Figure 4. Members of the genus Eubacterium in healthy implant (HC) and peri-implantitis (PI) sites.

(A) The relative abundances of Eubacterium species were compared. Bars represent the means ± SEMs of the relative abundances of detected species. *P < 0.05 by the Wilcoxon rank-sum test. (B) Total abundances, measured via real-time qPCR, of the Eubacterium brachy subgroup (including E. brachy, E. infirmum, E. nodatum, and E. tardum). **P < 0.01 by Wilcoxon rank-sum test. (C) Positive correlation between Eubacterium minutum and Prevotella intermedia.

Figure 5. Co-occurring network modules in PM site and corresponding OTUs in HC and PI sites.

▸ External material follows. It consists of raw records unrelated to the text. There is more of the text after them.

-- ==== Sys2Proof/Certificates/Slice0/Obligations.lean ====
section
/-! DEFINITION. Obligations.lean: what is claimed of the block. Each statement says which rules of spec/ it rests on; most are conjunctions, one clause for each case.
A clause that rests on a choice of the model names its log entry. Names in capitals are those of the opcode table. -/
open Sys2Proof Sys2Proof.Machine

/-- A step takes the command at the front of the queue and answers what that command's meaning answers on the state with the rest of the queue; with no command waiting the block idles: the state
stays as it is. (The queue is the model's own; that an empty one idles, with no tick of its own, is a DESIGN CHOICE: log entry 1.) -/
def Obligations.StepTakesTheFrontCommand : Prop :=
  (∀ (c : Instr) (rest : List Instr) (s : State), step { s with pending := c :: rest } = exec c { s with pending := rest }) ∧
  (∀ (c : Instr) (s : State), step { s with pending := c :: s.pending } = exec c s) ∧ ∀ s : State, s.pending = [] → step s = .next s

/-- What reset leaves. By the spec: the device in COLD (R27, R28), tick 0 running with M = 12,800 (R36, R39), house time unsynchronised (R53), no dome but D0 and every dome's generation 1 (R427), every
lane enabled and the owner registers locked with no failure counted (Tables 15-3, 15-4), the four outputs off, with OUTn_STATUS 0, FMAX 0 and the divider ODIV 4 (R84), the registers of every mailbox, DMA channel
and event block at the values of Tables 15-7, 15-9 and 15-10, VF Enable clear (Table 14-2), metering intervals of 60 s (R432), the HBM settings of Table 17-5, the Eyepiece's palette 0 and its tables
T[i] = i (R550, R551), every DAC at code 0 (R540), the Sextants scrubbed (R347), the debug port locked with IDCODE selected (R590, R597), sector 0's control processor active and sector 2's standby
(R18), the rails at 0.750 V (R608). By the model's choice: the s and o of a TDC channel hold 128 and 0 (log entry 3), the ADC's factors are 1 and 0 (log entry 25), the flash is as log entry 121 says. -/
def Obligations.ResetState : Prop :=
  (State.reset.dev.st = .cold ∧ State.reset.time.tick64 = 0 ∧ State.reset.time.len = 12800 ∧ State.reset.plan.m = 12800 ∧ State.reset.time.unsynced = true ∧ State.reset.time.sciSet = false ∧
    State.reset.pending = [] ∧ State.reset.psets = [] ∧ State.reset.inflight = []) ∧
  (State.reset.plan.laneEn = List.replicate 4 (BitVec.ofNat 32 0xFFFFFFFF) ∧ State.reset.regs.armed = false ∧ State.reset.regs.failCount = 0 ∧
    (∀ n, n < 4 → outStatus (outOf State.reset n) = 0 ∧ State.reset.plan.find .clockOutput devDome n = some [.num n, .num 0, .num 0, .num 0, .num 4, .num 0, .num 0, .num 0, .num 0])) ∧
  (∀ f : Fn, (mbxOf State.reset f).enable = false ∧ (mbxOf State.reset f).rqSize = 4 ∧ (mbxOf State.reset f).cqSize = 7 ∧ (mbxOf State.reset f).rqTail = 0 ∧ (mbxOf State.reset f).cqHead = 0 ∧
    (mbxOf State.reset f).phase = true ∧ (evtOf State.reset f).pend = 0 ∧ (evtOf State.reset f).mask = 0 ∧ (evtOf State.reset f).ovr = 0 ∧ (commitOf State.reset f).busy = false ∧
    ∀ ch, (dmaOf State.reset f ch).ctrl = 0 ∧ (dmaOf State.reset f ch).busy = false ∧ (dmaOf State.reset f ch).halted = false) ∧
  (∀ d, (domeRun State.reset d).gen = 1 ∧ (domeRun State.reset d).cfgGen = 0 ∧ (domeRun State.reset d).staged = [] ∧ State.reset.plan.find .domeCreate devDome d = none) ∧
  (State.reset.hostPorts = List.replicate 4 { linkUp := false, perst := true, vfEnable := false } ∧ State.reset.plan.find .meterConfig devDome 0 = some [.num 60, .num 0] ∧
    (∀ h, h < 8 → State.reset.plan.find .hbmConfig devDome h = some (hbmConfigBlock0 h)) ∧ State.reset.hbm.pages = [] ∧ ∀ a, memGet State.reset.hbm.mem a = 0) ∧
  (State.reset.eye.palette = List.replicate 256 0 ∧ (∀ t ∈ State.reset.eye.tables, ∀ i, i < 255 → t[i]? = some (i + 1)) ∧ (∀ n, (dacRun State.reset n).code = 0 ∧ (dacRun State.reset n).queue = []) ∧
    ∀ t, (sxOf State.reset t).lease = none ∧ (sxOf State.reset t).v = List.replicate 32 0 ∧ (sxOf State.reset t).x = List.replicate 32 0 ∧ (sxOf State.reset t).prog = [] ∧ (sxOf State.reset t).data = []) ∧
  (State.reset.dbg.tap = .idcode ∧ State.reset.dbg.locked = true ∧ State.reset.care.cps = [.active, .dormant, .standby, .dormant] ∧ State.reset.care.vcore = [75000, 75000, 75000, 75000] ∧
    (∀ ch, (tdcOf State.reset ch).lastS = 128 ∧ (tdcOf State.reset ch).lastO = 0) ∧ State.reset.adc.gain = 2 ^ 15 ∧ State.reset.adc.offset = 0)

Edges between each pair of OTUs indicate significant correlations (P < 0.01 by permutation test). Red and blue edges indicate positive and negative correlations, respectively. (A) Module in PM network consisted of OTUs with at least five degrees. Periodontal pathogens were marked red. (B, C) Corresponding OTUs did not cluster into pairwise modules in HC and PI sites.

Figure 6. Venn diagram of the core microbiome of peri-implant sites.

Each circle (red, green or blue) contains OTUs present in at least 50% of subjects within a group. OTUs in the overlapping regions were shared by two or three groups. Numerically dominant OTUs with mean relative abundances >0.5% are shown in bold.